Tem muito pastor preguiçoso e presunçoso, mas a esmagadora maioria está acordando de madrugada pra orar, jejuar, estudar. Estão visitando pessoas, que a maioria não imagina. Estão entrando em lugares pra orar e pregar que os não-dizimistas sequer imaginam, porque não teriam estomago pra fazer. Só sabem falar de uns poucos ministros enriquecidos, mas não conhecem nem um pouco da realidade da maioria esmagadora dos ministros. Alguns ministros de verdade estão bem hoje, porque aprenderam a valorizar sua família e administrar seus parcos recursos.
Eles não ficaram agarrados a essa argumentação furada, mesquinha e doentia dos anti-dízimos. Por causa dessa gente mesquinha, hoje muito pastor está caindo fora do ministério. Alguns caem foram porque não têm chamado mesmo, mas alguns estão em crise, porque o povo que ele ama e por qual chora na presença do Senhor, não está nem aí pra esse homem ou mulher de Deus!

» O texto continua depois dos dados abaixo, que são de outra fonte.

-- ==== Sys2Proof/Machine/State.lean ====
section
/-! DEFINITION. The state of the block: the registers and the sequence store of 10_state.md R10, the
word on the output pins, the wires of the iteration in progress, the parameters of 00_scope.md R7,
and the events the environment has in store. -/

namespace Sys2Proof.Machine

/-- The faults of the block: none. "No operation ... can fault" (60_exceptions.md R150), so the type
has no constructor and no step can end in a fault. -/
inductive Fault where
  deriving DecidableEq, Repr

/-- Why the model gives an instruction no meaning. -/
inductive Refusal where
  /-- Raised by an arm of `exec` whose instruction has no meaning yet; safe. No arm raises it. -/
  | notModelled (mnemonic : String)
  deriving DecidableEq, Repr

/-- What a step or a meaning answers. -/
abbrev Result (α : Type) := Host.Outcome α Fault Refusal

/-- The wires of an iteration, 10_state.md R23: values computed and used inside one iteration and not
kept. `inp` is the latched sample; the wires `pressed_now` and `clear` are its fields `btn` and
`clear`. -/
@[ext]
structure Wires where
  inp          : In
  ns           : BitVec 6
  modeDiff     : Bool
  recompute    : Bool
  tick         : Bool
  edge         : PerCh Bool
  thr          : PerCh (BitVec 13)
  stepsChanged : Bool
  val          : BitVec 5
  deriving DecidableEq, Repr

/-- The wires' content between iterations, when they carry no value (log entry 3). -/
def Wires.idle : Wires :=
  { inp := In.zero, ns := 0#6, modeDiff := false, recompute := false, tick := false,
    edge := PerCh.const false, thr := PerCh.const 0#13, stepsChanged := false, val := 0#5 }

/-- The state. Registers of 10_state.md R10, each under the spec's name; then the model's own fields
`cfg`, `out`, `wires`, `pending` and `drawn`. -/
@[ext]
structure State where
  /-- `mode_ext`: true external, false internal (R11). -/
  modeExt : Bool
  /-- `clk_dir`: true the clock pad is an output (R12). -/
  clkDir : Bool
  /-- `pulse_prev`: the pulse-in level of the last external-mode iteration (R13). -/
  pulsePrev : Bool
  /-- `delay` (R14). -/
  delay : BitVec 13
  /-- `cyc`, iterations since the last tick, saturating (R15). -/
  cyc : BitVec 13
  /-- `thr_ctr`, the throttle counter (R16). -/
  thrCtr : BitVec 9
  /-- `count`, the step index (R17). -/
  count : BitVec 5
  /-- `num_steps_prev` (R18). -/
  numStepsPrev : BitVec 6
  /-- `disp_cd`, the display countdown (R19). -/
  dispCd : BitVec 11
  /-- `pressed_prev[ch]` (R20). -/
  pressedPrev : PerCh Bool
  /-- `seq[ch][i]`, the sequence store: bit `i` of channel `ch` (R21; 20_memory.md R40). -/
  seq : PerCh (BitVec 32)
  /-- `gate[ch]` (R22). -/
  gate : PerCh Bool
  /-- `clk_out` (R22). -/
  clkOut : Bool
  /-- `led[p]` is bit `p` (R22). -/
  led : BitVec 5
  /-- The word on the output pins, held from one OUT to the next (40_iteration.md R83). -/
  out : OutWord
  /-- The parameters of this block, fixed for a run (00_scope.md R7). -/
  cfg : Config
  /-- The wires of the iteration in progress, idle between iterations (R23). -/
  wires : Wires
  /-- The environment's events to come, the next one first (30_encoding.md R61). -/
  pending : List Event
  /-- How many free samples the environment has supplied (`Config.freeSample`). -/
  drawn : Nat
  deriving DecidableEq, Repr

/-- The state after reset, 10_state.md R28, with the default parameters and no event queued. -/
def State.reset : State :=
  { modeExt := true, clkDir := false, pulsePrev := false, delay := 4224#13, cyc := 0#13,
    thrCtr := 0#9, count := 0#5, numStepsPrev := 0#6, dispCd := 0#11,
    pressedPrev := PerCh.const false, seq := PerCh.const 0#32, gate := PerCh.const false,
    clkOut := false, led := 0#5, out := 0#11, cfg := Config.default, wires := Wires.idle,
    pending := [], drawn := 0 }

end Sys2Proof.Machine
end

2. GRAÇA ANTES E DEPOIS DA LEI
            Quando Abrão (recebeu o nome Abraão depois) foi dizimista, o fez por fé. Bom, não sou eu quem argumento, é a própria Escritura. Ele o fez pela fé nas promessas, mesmo sem conhecer o passado de Melquisedeque. Assim encontramos em Hebreus 7. Além disto, o apóstolo Paulo argumenta, na carta Aos Gálatas sobre a graça. Gl 3: 15 e adiante nos fala sobre um fato importante. A Lei que veio 430 anos depois, não invalida o testamento anterior. Que testamento? Sempre soubemos de dois apenas, o Velho e o Novo. Paulo está argumentando de algo que foi antes da Torah, a Lei do VT. A graça que veio com Jesus, já estava fluindo no tempo de Abrão, porque ele não estava debaixo de lei. Abrão, Isaque e Jacó, foram homens de fé. Abrão é considerado o Pai da Fé, sem nunca ter feito um milagre sequer, por que? Porque soube esperar e obedecer a Deus. Quando agiu assim, segundo Hebreus 11, ele entrou para o grupo seleto dos “Heróis da Fé”. Abrão entregou dízimos pela fé, não pela Lei.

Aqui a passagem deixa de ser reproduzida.